### TASK DIRECTIONS
Below is some data. Retype exactly the lines starting at the one with "exact execTunnelDatagram_reach h" and ending at the one with "exact execCalRun_reach h".

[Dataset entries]
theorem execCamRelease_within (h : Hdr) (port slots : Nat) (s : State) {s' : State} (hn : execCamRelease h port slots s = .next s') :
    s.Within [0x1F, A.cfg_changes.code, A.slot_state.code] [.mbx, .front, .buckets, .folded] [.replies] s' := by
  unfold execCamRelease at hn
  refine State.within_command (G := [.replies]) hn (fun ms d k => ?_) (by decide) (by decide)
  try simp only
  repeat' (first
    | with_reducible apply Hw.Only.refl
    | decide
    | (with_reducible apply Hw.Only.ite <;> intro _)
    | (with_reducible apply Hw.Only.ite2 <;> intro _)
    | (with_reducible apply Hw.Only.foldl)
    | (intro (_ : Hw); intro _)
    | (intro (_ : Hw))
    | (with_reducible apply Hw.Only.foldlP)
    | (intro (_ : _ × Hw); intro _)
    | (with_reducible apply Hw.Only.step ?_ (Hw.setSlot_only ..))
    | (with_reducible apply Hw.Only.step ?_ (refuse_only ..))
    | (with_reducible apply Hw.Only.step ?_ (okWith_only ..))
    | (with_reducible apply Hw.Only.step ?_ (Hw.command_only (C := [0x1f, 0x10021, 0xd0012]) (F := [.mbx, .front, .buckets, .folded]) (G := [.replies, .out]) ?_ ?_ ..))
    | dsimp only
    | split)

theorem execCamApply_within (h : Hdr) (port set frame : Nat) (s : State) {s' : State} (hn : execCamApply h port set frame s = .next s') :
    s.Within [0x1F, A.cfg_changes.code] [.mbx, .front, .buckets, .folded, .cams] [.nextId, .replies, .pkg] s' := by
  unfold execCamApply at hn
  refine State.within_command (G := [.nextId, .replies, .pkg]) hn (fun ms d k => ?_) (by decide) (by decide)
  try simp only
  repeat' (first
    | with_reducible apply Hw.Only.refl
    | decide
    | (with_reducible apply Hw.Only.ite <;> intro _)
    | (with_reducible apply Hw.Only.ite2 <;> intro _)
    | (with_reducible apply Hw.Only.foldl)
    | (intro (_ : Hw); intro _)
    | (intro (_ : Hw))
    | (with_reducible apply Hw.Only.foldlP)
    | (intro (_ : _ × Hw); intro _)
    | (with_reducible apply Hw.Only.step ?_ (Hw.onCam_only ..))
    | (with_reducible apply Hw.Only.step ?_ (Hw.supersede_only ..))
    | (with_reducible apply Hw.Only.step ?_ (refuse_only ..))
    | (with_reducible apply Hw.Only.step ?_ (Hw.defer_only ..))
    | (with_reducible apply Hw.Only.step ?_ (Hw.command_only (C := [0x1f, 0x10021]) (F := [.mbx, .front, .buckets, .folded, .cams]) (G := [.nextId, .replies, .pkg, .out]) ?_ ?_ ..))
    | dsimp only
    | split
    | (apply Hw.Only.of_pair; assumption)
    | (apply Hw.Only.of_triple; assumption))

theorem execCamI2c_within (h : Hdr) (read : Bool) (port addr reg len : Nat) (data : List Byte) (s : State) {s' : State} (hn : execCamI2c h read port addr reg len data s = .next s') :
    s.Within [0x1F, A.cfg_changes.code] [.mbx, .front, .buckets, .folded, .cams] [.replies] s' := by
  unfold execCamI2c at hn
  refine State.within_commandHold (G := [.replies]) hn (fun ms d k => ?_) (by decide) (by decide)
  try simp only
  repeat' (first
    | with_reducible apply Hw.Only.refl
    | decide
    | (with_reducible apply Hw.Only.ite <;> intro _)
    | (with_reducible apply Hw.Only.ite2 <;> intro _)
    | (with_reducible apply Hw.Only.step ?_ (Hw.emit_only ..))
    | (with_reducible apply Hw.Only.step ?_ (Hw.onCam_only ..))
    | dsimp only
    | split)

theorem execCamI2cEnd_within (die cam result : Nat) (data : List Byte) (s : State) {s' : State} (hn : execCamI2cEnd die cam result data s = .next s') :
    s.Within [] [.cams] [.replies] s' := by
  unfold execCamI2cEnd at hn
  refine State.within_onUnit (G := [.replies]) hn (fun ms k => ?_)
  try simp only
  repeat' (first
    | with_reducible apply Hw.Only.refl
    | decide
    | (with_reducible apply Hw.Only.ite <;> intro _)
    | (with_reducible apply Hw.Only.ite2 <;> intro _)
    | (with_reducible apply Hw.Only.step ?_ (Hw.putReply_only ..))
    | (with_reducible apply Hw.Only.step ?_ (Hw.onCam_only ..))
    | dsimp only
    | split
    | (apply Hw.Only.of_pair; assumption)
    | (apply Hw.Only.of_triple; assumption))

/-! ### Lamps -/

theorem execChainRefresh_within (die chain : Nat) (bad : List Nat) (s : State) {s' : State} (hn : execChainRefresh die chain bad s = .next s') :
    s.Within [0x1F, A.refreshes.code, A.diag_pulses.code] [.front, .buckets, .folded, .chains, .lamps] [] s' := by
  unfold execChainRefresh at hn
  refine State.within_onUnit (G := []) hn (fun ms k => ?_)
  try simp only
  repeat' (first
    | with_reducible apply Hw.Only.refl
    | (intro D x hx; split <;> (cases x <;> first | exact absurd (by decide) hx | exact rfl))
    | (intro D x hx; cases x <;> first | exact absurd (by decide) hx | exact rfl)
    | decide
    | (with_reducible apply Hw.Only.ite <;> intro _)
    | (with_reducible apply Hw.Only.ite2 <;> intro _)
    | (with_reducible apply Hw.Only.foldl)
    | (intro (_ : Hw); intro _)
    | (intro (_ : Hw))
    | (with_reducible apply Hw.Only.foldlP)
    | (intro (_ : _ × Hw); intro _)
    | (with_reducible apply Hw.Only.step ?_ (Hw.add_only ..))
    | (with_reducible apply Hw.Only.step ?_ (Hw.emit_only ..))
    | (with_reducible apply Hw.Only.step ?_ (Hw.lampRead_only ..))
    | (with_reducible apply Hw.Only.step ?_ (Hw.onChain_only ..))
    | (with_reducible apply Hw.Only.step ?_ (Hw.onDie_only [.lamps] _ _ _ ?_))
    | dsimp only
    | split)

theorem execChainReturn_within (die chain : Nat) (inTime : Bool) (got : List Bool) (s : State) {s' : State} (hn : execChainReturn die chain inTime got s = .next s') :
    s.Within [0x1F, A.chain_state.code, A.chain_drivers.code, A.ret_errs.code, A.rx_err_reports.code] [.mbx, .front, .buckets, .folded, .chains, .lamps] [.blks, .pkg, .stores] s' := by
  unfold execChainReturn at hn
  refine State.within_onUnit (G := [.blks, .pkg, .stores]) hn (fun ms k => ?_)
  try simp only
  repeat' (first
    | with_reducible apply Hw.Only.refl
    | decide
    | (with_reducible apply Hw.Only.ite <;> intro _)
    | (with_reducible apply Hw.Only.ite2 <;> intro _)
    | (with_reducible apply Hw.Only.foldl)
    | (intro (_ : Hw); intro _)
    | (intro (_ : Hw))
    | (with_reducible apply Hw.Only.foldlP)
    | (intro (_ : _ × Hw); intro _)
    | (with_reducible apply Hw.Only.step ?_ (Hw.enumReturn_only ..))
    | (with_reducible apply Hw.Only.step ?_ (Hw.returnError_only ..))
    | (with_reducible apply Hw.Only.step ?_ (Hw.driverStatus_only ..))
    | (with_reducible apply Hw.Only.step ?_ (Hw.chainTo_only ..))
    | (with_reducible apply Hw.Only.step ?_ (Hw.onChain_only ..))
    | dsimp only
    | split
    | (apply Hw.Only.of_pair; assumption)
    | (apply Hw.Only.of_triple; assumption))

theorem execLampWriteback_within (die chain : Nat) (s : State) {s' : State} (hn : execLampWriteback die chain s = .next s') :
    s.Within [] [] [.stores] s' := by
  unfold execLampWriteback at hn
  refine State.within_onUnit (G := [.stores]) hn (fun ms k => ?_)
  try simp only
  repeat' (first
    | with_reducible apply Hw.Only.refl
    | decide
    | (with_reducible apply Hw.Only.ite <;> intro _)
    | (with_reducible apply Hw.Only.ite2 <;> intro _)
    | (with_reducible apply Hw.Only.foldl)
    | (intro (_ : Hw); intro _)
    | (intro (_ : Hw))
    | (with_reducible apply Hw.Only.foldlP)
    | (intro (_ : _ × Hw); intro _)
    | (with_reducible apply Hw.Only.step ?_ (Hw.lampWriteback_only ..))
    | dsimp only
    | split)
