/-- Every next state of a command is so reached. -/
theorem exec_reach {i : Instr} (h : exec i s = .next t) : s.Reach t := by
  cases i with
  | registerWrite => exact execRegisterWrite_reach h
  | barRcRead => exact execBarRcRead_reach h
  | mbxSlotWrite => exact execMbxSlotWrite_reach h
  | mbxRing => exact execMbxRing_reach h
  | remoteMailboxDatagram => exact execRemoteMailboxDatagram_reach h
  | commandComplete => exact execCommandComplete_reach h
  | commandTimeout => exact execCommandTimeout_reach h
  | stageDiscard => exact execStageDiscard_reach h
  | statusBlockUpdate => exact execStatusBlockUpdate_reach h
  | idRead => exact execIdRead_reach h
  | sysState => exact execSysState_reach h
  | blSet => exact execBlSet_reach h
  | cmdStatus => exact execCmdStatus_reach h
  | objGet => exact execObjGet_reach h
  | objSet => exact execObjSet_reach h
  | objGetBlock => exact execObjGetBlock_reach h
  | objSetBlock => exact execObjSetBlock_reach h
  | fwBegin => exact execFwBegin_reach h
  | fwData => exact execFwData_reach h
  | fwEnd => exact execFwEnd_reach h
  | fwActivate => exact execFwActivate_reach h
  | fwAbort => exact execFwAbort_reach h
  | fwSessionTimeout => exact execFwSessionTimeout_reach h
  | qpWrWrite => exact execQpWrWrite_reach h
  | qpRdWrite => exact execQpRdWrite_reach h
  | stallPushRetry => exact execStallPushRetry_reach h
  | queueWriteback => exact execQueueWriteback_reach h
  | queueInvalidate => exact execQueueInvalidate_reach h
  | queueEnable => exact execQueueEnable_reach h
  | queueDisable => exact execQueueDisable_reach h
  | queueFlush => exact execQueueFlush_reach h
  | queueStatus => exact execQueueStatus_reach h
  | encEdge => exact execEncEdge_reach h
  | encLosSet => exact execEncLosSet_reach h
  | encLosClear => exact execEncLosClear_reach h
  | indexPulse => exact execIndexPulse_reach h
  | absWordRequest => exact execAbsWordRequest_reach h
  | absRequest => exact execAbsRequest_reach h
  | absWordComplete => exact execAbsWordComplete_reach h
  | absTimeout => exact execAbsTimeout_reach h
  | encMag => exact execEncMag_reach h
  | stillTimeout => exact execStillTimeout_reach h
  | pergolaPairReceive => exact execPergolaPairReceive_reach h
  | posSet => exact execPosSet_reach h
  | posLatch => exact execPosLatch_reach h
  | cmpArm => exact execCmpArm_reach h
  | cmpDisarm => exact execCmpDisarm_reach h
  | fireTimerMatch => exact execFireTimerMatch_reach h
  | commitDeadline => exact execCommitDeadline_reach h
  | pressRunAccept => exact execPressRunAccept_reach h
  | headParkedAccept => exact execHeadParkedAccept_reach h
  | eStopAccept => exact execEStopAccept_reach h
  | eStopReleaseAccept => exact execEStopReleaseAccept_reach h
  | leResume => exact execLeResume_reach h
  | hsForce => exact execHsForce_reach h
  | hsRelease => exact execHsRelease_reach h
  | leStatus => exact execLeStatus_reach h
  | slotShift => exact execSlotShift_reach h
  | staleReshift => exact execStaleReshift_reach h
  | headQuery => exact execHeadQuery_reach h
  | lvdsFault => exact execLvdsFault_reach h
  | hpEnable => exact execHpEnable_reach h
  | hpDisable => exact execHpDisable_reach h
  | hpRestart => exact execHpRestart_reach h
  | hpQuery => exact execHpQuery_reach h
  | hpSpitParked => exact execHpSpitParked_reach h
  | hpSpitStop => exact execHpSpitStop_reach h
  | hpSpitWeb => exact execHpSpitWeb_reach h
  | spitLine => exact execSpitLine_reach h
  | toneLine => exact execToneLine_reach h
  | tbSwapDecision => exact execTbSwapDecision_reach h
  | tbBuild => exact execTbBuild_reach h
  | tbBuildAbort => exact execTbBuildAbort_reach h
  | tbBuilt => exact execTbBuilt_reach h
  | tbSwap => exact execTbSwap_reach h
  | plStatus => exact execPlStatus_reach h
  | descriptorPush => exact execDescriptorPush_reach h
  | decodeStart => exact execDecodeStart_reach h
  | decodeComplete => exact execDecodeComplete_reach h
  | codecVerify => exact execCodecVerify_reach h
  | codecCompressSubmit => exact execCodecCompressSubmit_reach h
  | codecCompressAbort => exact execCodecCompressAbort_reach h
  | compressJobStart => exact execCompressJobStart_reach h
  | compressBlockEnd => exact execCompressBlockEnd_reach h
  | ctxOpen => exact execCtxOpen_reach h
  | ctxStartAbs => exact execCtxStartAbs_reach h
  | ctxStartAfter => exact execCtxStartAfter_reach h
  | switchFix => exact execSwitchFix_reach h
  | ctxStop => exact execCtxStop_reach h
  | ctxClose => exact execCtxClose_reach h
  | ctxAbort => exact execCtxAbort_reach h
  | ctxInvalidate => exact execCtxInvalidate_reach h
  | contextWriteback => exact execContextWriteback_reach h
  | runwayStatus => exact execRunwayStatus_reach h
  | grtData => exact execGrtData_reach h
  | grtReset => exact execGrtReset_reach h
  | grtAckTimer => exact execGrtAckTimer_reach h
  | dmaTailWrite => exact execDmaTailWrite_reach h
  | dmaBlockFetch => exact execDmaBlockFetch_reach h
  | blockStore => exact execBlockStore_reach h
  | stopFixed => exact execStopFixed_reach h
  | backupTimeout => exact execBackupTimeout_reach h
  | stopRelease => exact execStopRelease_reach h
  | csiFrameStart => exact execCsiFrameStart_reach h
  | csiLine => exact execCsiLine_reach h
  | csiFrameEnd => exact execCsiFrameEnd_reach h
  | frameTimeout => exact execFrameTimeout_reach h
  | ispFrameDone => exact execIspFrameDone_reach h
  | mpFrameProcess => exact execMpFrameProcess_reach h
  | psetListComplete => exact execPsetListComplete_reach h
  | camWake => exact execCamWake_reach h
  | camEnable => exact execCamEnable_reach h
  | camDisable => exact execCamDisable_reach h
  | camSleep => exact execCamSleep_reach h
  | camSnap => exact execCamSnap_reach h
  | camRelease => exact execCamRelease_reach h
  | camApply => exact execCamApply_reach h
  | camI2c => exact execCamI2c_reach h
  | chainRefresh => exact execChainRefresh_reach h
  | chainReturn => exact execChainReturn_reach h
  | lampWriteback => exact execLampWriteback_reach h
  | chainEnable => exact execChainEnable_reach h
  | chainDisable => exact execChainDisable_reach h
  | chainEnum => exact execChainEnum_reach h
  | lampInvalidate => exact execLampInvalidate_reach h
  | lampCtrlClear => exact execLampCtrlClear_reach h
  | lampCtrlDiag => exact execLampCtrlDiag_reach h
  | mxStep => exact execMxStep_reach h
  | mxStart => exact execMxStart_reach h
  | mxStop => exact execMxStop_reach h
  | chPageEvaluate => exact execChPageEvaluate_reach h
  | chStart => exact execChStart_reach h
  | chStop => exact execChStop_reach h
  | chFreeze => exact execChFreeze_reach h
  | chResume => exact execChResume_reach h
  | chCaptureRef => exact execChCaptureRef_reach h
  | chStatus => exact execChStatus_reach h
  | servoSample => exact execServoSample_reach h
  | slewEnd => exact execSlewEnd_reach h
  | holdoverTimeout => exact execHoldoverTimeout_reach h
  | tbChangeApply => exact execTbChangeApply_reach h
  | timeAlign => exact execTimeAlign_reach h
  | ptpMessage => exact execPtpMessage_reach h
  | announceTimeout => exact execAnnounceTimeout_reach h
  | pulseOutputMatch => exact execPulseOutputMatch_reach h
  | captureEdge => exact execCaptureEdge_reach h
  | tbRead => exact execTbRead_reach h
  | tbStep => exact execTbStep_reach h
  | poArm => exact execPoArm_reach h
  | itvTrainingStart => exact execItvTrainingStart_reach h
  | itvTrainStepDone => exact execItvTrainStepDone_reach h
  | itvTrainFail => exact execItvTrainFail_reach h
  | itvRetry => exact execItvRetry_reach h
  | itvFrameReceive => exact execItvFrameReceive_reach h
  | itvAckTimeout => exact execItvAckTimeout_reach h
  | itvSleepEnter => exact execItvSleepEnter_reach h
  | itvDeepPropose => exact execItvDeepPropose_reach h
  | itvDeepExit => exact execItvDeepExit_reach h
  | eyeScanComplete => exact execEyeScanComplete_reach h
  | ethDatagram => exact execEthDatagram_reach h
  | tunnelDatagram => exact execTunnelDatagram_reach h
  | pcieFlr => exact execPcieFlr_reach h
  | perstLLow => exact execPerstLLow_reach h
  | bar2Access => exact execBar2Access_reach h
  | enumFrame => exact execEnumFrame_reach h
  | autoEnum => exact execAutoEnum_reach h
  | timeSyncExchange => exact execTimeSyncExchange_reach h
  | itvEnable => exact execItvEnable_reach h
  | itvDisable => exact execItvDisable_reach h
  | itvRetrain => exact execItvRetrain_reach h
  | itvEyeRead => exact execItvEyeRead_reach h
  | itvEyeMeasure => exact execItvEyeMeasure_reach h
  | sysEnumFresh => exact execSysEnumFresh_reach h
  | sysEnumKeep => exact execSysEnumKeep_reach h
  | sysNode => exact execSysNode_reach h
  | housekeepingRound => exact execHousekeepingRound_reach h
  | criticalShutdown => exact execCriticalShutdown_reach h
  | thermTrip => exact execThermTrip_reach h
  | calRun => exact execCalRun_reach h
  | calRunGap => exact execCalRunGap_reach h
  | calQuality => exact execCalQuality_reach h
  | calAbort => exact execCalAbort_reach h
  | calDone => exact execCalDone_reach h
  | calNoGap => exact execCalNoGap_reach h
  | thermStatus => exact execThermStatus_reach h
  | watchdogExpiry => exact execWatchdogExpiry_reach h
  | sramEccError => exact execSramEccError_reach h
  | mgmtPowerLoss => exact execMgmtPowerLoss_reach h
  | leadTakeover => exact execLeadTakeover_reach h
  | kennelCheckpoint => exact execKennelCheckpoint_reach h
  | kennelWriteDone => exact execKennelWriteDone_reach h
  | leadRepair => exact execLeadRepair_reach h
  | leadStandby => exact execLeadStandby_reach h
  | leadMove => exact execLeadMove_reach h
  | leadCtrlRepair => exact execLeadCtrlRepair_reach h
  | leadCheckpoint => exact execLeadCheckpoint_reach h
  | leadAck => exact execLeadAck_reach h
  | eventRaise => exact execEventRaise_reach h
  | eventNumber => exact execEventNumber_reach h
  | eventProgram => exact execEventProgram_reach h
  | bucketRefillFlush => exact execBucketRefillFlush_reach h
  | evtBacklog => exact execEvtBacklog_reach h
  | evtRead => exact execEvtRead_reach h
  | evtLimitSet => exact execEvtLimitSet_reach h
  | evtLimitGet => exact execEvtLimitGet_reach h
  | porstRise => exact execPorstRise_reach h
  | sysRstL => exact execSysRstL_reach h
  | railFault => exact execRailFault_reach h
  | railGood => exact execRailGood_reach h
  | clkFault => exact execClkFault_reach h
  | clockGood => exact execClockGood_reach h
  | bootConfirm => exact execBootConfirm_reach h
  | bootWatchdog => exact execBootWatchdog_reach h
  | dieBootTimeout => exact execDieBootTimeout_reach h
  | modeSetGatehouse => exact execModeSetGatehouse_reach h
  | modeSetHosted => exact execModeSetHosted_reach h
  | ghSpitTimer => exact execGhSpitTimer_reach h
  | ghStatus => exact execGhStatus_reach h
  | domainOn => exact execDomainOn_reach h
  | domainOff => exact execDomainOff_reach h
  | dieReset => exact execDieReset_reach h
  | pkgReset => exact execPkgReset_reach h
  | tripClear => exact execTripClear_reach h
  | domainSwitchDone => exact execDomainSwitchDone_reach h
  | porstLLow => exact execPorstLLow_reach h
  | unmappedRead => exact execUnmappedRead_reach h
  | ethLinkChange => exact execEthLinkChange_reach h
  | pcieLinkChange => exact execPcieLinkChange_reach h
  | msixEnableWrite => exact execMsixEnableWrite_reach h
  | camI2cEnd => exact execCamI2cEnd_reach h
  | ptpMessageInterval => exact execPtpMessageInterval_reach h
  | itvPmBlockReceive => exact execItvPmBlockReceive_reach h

### WRITTEN SOLUTION
  | tunnelDatagram => exact execTunnelDatagram_reach h
  | pcieFlr => exact execPcieFlr_reach h
  | perstLLow => exact execPerstLLow_reach h
  | bar2Access => exact execBar2Access_reach h
  | enumFrame => exact execEnumFrame_reach h
  | autoEnum => exact execAutoEnum_reach h
  | timeSyncExchange => exact execTimeSyncExchange_reach h
  | itvEnable => exact execItvEnable_reach h
  | itvDisable => exact execItvDisable_reach h
  | itvRetrain => exact execItvRetrain_reach h
  | itvEyeRead => exact execItvEyeRead_reach h
  | itvEyeMeasure => exact execItvEyeMeasure_reach h
  | sysEnumFresh => exact execSysEnumFresh_reach h
  | sysEnumKeep => exact execSysEnumKeep_reach h
  | sysNode => exact execSysNode_reach h
  | housekeepingRound => exact execHousekeepingRound_reach h
  | criticalShutdown => exact execCriticalShutdown_reach h
  | thermTrip => exact execThermTrip_reach h
  | calRun => exact execCalRun_reach h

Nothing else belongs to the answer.